Stored items

-- ==== Sys2Proof/Laws/Access.lean ====
section
/-!
SUPPORT. The checks of a scalar write (R301): the port's registers play no part in them, and for a command row's own request
only the access, the replay, the lock, the state, the open command and the value can fail.
-/

namespace Sys2Proof.Machine

/-- setPort changes two of the window's registers. -/
theorem State.setPort_window (s : State) (r : OdReq) (d : BitVec 64) :
    ∃ a b, s.setPort r d = { s with dict := { s.dict with oaAddr := a, oaData := b } } := by
  unfold State.setPort; split
  · exact ⟨_, _, rfl⟩
  · exact ⟨s.dict.oaAddr, s.dict.oaData, rfl⟩

@[simp] theorem State.setPort_unlockMctp (s : State) (r : OdReq) (d : BitVec 64) :
    (s.setPort r d).dict.unlockMctp = s.dict.unlockMctp := by
  obtain ⟨a, b, h⟩ := s.setPort_window r d
  rw [h]

@[simp] theorem State.setPort_unlockBand (s : State) (r : OdReq) (d : BitVec 64) :
    (s.setPort r d).dict.unlockBand = s.dict.unlockBand := by
  obtain ⟨a, b, h⟩ := s.setPort_window r d
  rw [h]

@[simp] theorem firstFail_nil : firstFail [] = St.ok := rfl

@[simp] theorem firstFail_true (st : Nat) (l : List (Bool × Nat)) : firstFail ((true, st) :: l) = st := rfl

@[simp] theorem firstFail_false (st : Nat) (l : List (Bool × Nat)) : firstFail ((false, st) :: l) = firstFail l := rfl

theorem firstFail_pass (c : Bool) (st st' : Nat) (l : List (Bool × Nat)) :
    firstFail ((c, st) :: (false, st') :: l) = firstFail ((c, st) :: l) := by
  cases c <;> rfl

@[simp] theorem State.setPort_unlocked (s : State) (r : OdReq) (d : BitVec 64) (p : Path) :
    (s.setPort r d).unlocked p = s.unlocked p := by
  simp only [State.unlocked, State.setPort_unlockMctp, State.setPort_unlockBand]

@[simp] theorem State.setPort_accepts (s : State) (r : OdReq) (d : BitVec 64) (a : OdAccess) (k : Nat) :
    (s.setPort r d).accepts a k = s.accepts a k := by
  unfold State.accepts State.shown; rw [State.setPort_mode, State.setPort_pins]

@[simp] theorem State.setPort_odWriteOk (s : State) (r : OdReq) (d : BitVec 64) (row : OdRow) (v : Nat) :
    odWriteOk (s.setPort r d) row v = odWriteOk s row v := by
  simp only [odWriteOk, odValueOk, State.flag, State.obj_setPort]

@[simp] theorem writeStatus_setPort (s : State) (r q : OdReq) (d : BitVec 64) (own : OwnRules) :
    writeStatus (s.setPort q d) r own = writeStatus s r own := by
  simp only [writeStatus, State.primary, State.setPort_ident, State.setPort_log, State.setPort_unlocked,
    State.setPort_accepts, State.setPort_seq, State.setPort_odWriteOk]

/-- A write that passes every check has its effect and is answered OK. -/
theorem odWrite_passed {s : State} {r : OdReq} {own : OwnRules} {eff : State → State} (h : s.hears r true = true)
    (k : writeStatus s r own = St.ok) :
    odWrite s r own eff = (eff (s.setPort r (BitVec.ofNat 64 (odVal r)))).answer r 0x02 St.ok [] := by
  simp [odWrite, s.onRequest_hears r true _ h, k]

/-- A write that fails a check has no effect but its answer. -/
theorem odWrite_failed {s : State} {r : OdReq} {own : OwnRules} {eff : State → State} (h : s.hears r true = true)
    (k : writeStatus s r own ≠ St.ok) :
    odWrite s r own eff =
      (s.setPort r (BitVec.ofNat 64 (odVal r))).answer r 0x02 (writeStatus s r own) [] := by
  simp [odWrite, s.onRequest_hears r true _ h, k]

/-! ### The request of a command row -/

@[simp] theorem length_leBytes (n v : Nat) : (leBytes n v).length = n := by
  induction n generalizing v with
  | zero => rfl
  | succ n ih => simp [leBytes, ih]

@[simp] theorem length_toBytes {n : Nat} (x : BitVec n) : (toBytes x).length = n / 8 := length_leBytes ..

@[simp] theorem leNat_leBytes (n v : Nat) : leNat (leBytes n v) = v % 256 ^ n := by
  induction n generalizing v with
  | zero => simp [leBytes, leNat, Nat.mod_one]
  | succ n ih =>
    rw [leBytes, leNat, ih, Nat.pow_succ', Nat.mod_mul]
    simp

theorem odKey_scalarReq (p : Path) (tag : ReqTag) {key : Nat} (v : Nat) (h : key < 2 ^ 24) :
    odKey (scalarReq p tag key v) = key := by
  simp only [odKey, scalarReq, BitVec.toNat_ofNat]
  omega

theorem odVal_scalarReq (p : Path) (tag : ReqTag) {key : Nat} (v : Nat) (h : key < 2 ^ 24) :
    odVal (scalarReq p tag key v) = v % 256 ^ (odWidth key / 8) := by
  rw [odVal, odKey_scalarReq p tag v h]
  have e : (scalarReq p tag key v).data = leBytes (odWidth key / 8) v := rfl
  rw [e, List.take_of_length_le (by simp), ite_self, leNat_leBytes]

/-- The status of a command row's own request: its form is good, so six checks are left. -/
theorem writeStatus_scalarReq (s : State) (p : Path) (tag : ReqTag) {key : Nat} (v : Nat) (own : OwnRules) {row : OdRow}
    (hr : odRow key = some row) (hk : key < 2 ^ 24) (hs : row.ty.isScalar = true) :
    writeStatus s (scalarReq p tag key v) own = firstFail [
      (row.acc == .ro || row.acc == .const || (hostInputs.contains key && !s.primary), St.access),
      (s.log.replay && replayInputs.contains key, St.replay),
      (odExpert key && !s.unlocked p, St.locked),
      (!s.accepts row.acc key || !own.state, St.state),
      ((row.acc == .rws && s.seq.checking) || own.busy, St.busy),
      (!odWriteOk s row (v % 256 ^ row.ty.size) || !own.value, St.value)] := by
  have w : odWidth key / 8 = row.ty.size := by simp [odWidth, hr]
  have z : row.ty.size < 65536 := by cases row.ty <;> decide
  have b : badRequest (scalarReq p tag key v) false = false := by simp [badRequest, scalarReq]
  have l : badLength (scalarReq p tag key v) row.ty.size true = false := by
    simp [badLength, scalarReq, w, Nat.mod_eq_of_lt z]
  have t : (scalarReq p tag key v).path = p := rfl
  simp only [writeStatus, odKey_scalarReq p tag v hk, odVal_scalarReq p tag v hk, hr, b, l, w, t, hs, firstFail_false,
    firstFail_pass, Bool.not_true, Bool.or_false]

/-- What hears a command row's request, in terms of its path and tag. -/
theorem State.hears_scalarReq (s : State) (p : Path) (tag : ReqTag) {key : Nat} (v : Nat) (h : odWidth key / 8 ≤ 47) :
    s.hears (scalarReq p tag key v) true = s.hearsRow p tag := by
  have n : packetCount (reqBytes (scalarReq p tag key v)) = 1 := by
    simp only [packetCount, reqBytes, scalarReq, length_leBytes, ceilDiv]
    omega
  have a : (scalarReq p tag key v).path = p := rfl
  have b : (scalarReq p tag key v).tag = tag := rfl
  have c : (scalarReq p tag key v).badOp = none := rfl
  cases p <;> simp [State.hears, State.hearsRow, State.reqComes, State.queuedNow,  State.portBusy, n, packetFlags, a, b, c]

end Sys2Proof.Machine
end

The task: Copy all the records above exactly, missing none.

Response to the exercise:
-- ==== Sys2Proof/Laws/Access.lean ====
section
/-!
SUPPORT. The checks of a scalar write (R301): the port's registers play no part in them, and for a command row's own request
only the access, the replay, the lock, the state, the open command and the value can fail.
-/

namespace Sys2Proof.Machine

/-- setPort changes two of the window's registers. -/
theorem State.setPort_window (s : State) (r : OdReq) (d : BitVec 64) :
    ∃ a b, s.setPort r d = { s with dict := { s.dict with oaAddr := a, oaData := b } } := by
  unfold State.setPort; split
  · exact ⟨_, _, rfl⟩
  · exact ⟨s.dict.oaAddr, s.dict.oaData, rfl⟩

@[simp] theorem State.setPort_unlockMctp (s : State) (r : OdReq) (d : BitVec 64) :
    (s.setPort r d).dict.unlockMctp = s.dict.unlockMctp := by
  obtain ⟨a, b, h⟩ := s.setPort_window r d
  rw [h]

@[simp] theorem State.setPort_unlockBand (s : State) (r : OdReq) (d : BitVec 64) :
    (s.setPort r d).dict.unlockBand = s.dict.unlockBand := by
  obtain ⟨a, b, h⟩ := s.setPort_window r d
  rw [h]

@[simp] theorem firstFail_nil : firstFail [] = St.ok := rfl

@[simp] theorem firstFail_true (st : Nat) (l : List (Bool × Nat)) : firstFail ((true, st) :: l) = st := rfl

@[simp] theorem firstFail_false (st : Nat) (l : List (Bool × Nat)) : firstFail ((false, st) :: l) = firstFail l := rfl

theorem firstFail_pass (c : Bool) (st st' : Nat) (l : List (Bool × Nat)) :
    firstFail ((c, st) :: (false, st') :: l) = firstFail ((c, st) :: l) := by
  cases c <;> rfl

@[simp] theorem State.setPort_unlocked (s : State) (r : OdReq) (d : BitVec 64) (p : Path) :
    (s.setPort r d).unlocked p = s.unlocked p := by
  simp only [State.unlocked, State.setPort_unlockMctp, State.setPort_unlockBand]

@[simp] theorem State.setPort_accepts (s : State) (r : OdReq) (d : BitVec 64) (a : OdAccess) (k : Nat) :
    (s.setPort r d).accepts a k = s.accepts a k := by
  unfold State.accepts State.shown; rw [State.setPort_mode, State.setPort_pins]

@[simp] theorem State.setPort_odWriteOk (s : State) (r : OdReq) (d : BitVec 64) (row : OdRow) (v : Nat) :
    odWriteOk (s.setPort r d) row v = odWriteOk s row v := by
  simp only [odWriteOk, odValueOk, State.flag, State.obj_setPort]

@[simp] theorem writeStatus_setPort (s : State) (r q : OdReq) (d : BitVec 64) (own : OwnRules) :
    writeStatus (s.setPort q d) r own = writeStatus s r own := by
  simp only [writeStatus, State.primary, State.setPort_ident, State.setPort_log, State.setPort_unlocked,
    State.setPort_accepts, State.setPort_seq, State.setPort_odWriteOk]

/-- A write that passes every check has its effect and is answered OK. -/
theorem odWrite_passed {s : State} {r : OdReq} {own : OwnRules} {eff : State → State} (h : s.hears r true = true)
    (k : writeStatus s r own = St.ok) :
    odWrite s r own eff = (eff (s.setPort r (BitVec.ofNat 64 (odVal r)))).answer r 0x02 St.ok [] := by
  simp [odWrite, s.onRequest_hears r true _ h, k]

/-- A write that fails a check has no effect but its answer. -/
theorem odWrite_failed {s : State} {r : OdReq} {own : OwnRules} {eff : State → State} (h : s.hears r true = true)
    (k : writeStatus s r own ≠ St.ok) :
    odWrite s r own eff =
      (s.setPort r (BitVec.ofNat 64 (odVal r))).answer r 0x02 (writeStatus s r own) [] := by
  simp [odWrite, s.onRequest_hears r true _ h, k]

/-! ### The request of a command row -/

@[simp] theorem length_leBytes (n v : Nat) : (leBytes n v).length = n := by
  induction n generalizing v with
  | zero => rfl
  | succ n ih => simp [leBytes, ih]

@[simp] theorem length_toBytes {n : Nat} (x : BitVec n) : (toBytes x).length = n / 8 := length_leBytes ..

@[simp] theorem leNat_leBytes (n v : Nat) : leNat (leBytes n v) = v % 256 ^ n := by
  induction n generalizing v with
  | zero => simp [leBytes, leNat, Nat.mod_one]
  | succ n ih =>
    rw [leBytes, leNat, ih, Nat.pow_succ', Nat.mod_mul]
    simp

theorem odKey_scalarReq (p : Path) (tag : ReqTag) {key : Nat} (v : Nat) (h : key < 2 ^ 24) :
    odKey (scalarReq p tag key v) = key := by
  simp only [odKey, scalarReq, BitVec.toNat_ofNat]
  omega

theorem odVal_scalarReq (p : Path) (tag : ReqTag) {key : Nat} (v : Nat) (h : key < 2 ^ 24) :
    odVal (scalarReq p tag key v) = v % 256 ^ (odWidth key / 8) := by
  rw [odVal, odKey_scalarReq p tag v h]
  have e : (scalarReq p tag key v).data = leBytes (odWidth key / 8) v := rfl
  rw [e, List.take_of_length_le (by simp), ite_self, leNat_leBytes]

/-- The status of a command row's own request: its form is good, so six checks are left. -/
theorem writeStatus_scalarReq (s : State) (p : Path) (tag : ReqTag) {key : Nat} (v : Nat) (own : OwnRules) {row : OdRow}
    (hr : odRow key = some row) (hk : key < 2 ^ 24) (hs : row.ty.isScalar = true) :
    writeStatus s (scalarReq p tag key v) own = firstFail [
      (row.acc == .ro || row.acc == .const || (hostInputs.contains key && !s.primary), St.access),
      (s.log.replay && replayInputs.contains key, St.replay),
      (odExpert key && !s.unlocked p, St.locked),
      (!s.accepts row.acc key || !own.state, St.state),
      ((row.acc == .rws && s.seq.checking) || own.busy, St.busy),
      (!odWriteOk s row (v % 256 ^ row.ty.size) || !own.value, St.value)] := by
  have w : odWidth key / 8 = row.ty.size := by simp [odWidth, hr]
  have z : row.ty.size < 65536 := by cases row.ty <;> decide
  have b : badRequest (scalarReq p tag key v) false = false := by simp [badRequest, scalarReq]
  have l : badLength (scalarReq p tag key v) row.ty.size true = false := by
    simp [badLength, scalarReq, w, Nat.mod_eq_of_lt z]
  have t : (scalarReq p tag key v).path = p := rfl
  simp only [writeStatus, odKey_scalarReq p tag v hk, odVal_scalarReq p tag v hk, hr, b, l, w, t, hs, firstFail_false,
    firstFail_pass, Bool.not_true, Bool.or_false]

/-- What hears a command row's request, in terms of its path and tag. -/
theorem State.hears_scalarReq (s : State) (p : Path) (tag : ReqTag) {key : Nat} (v : Nat) (h : odWidth key / 8 ≤ 47) :
    s.hears (scalarReq p tag key v) true = s.hearsRow p tag := by
  have n : packetCount (reqBytes (scalarReq p tag key v)) = 1 := by
    simp only [packetCount, reqBytes, scalarReq, length_leBytes, ceilDiv]
    omega
  have a : (scalarReq p tag key v).path = p := rfl
  have b : (scalarReq p tag key v).tag = tag := rfl
  have c : (scalarReq p tag key v).badOp = none := rfl
  cases p <;> simp [State.hears, State.hearsRow, State.reqComes, State.queuedNow,  State.portBusy, n, packetFlags, a, b, c]

end Sys2Proof.Machine
end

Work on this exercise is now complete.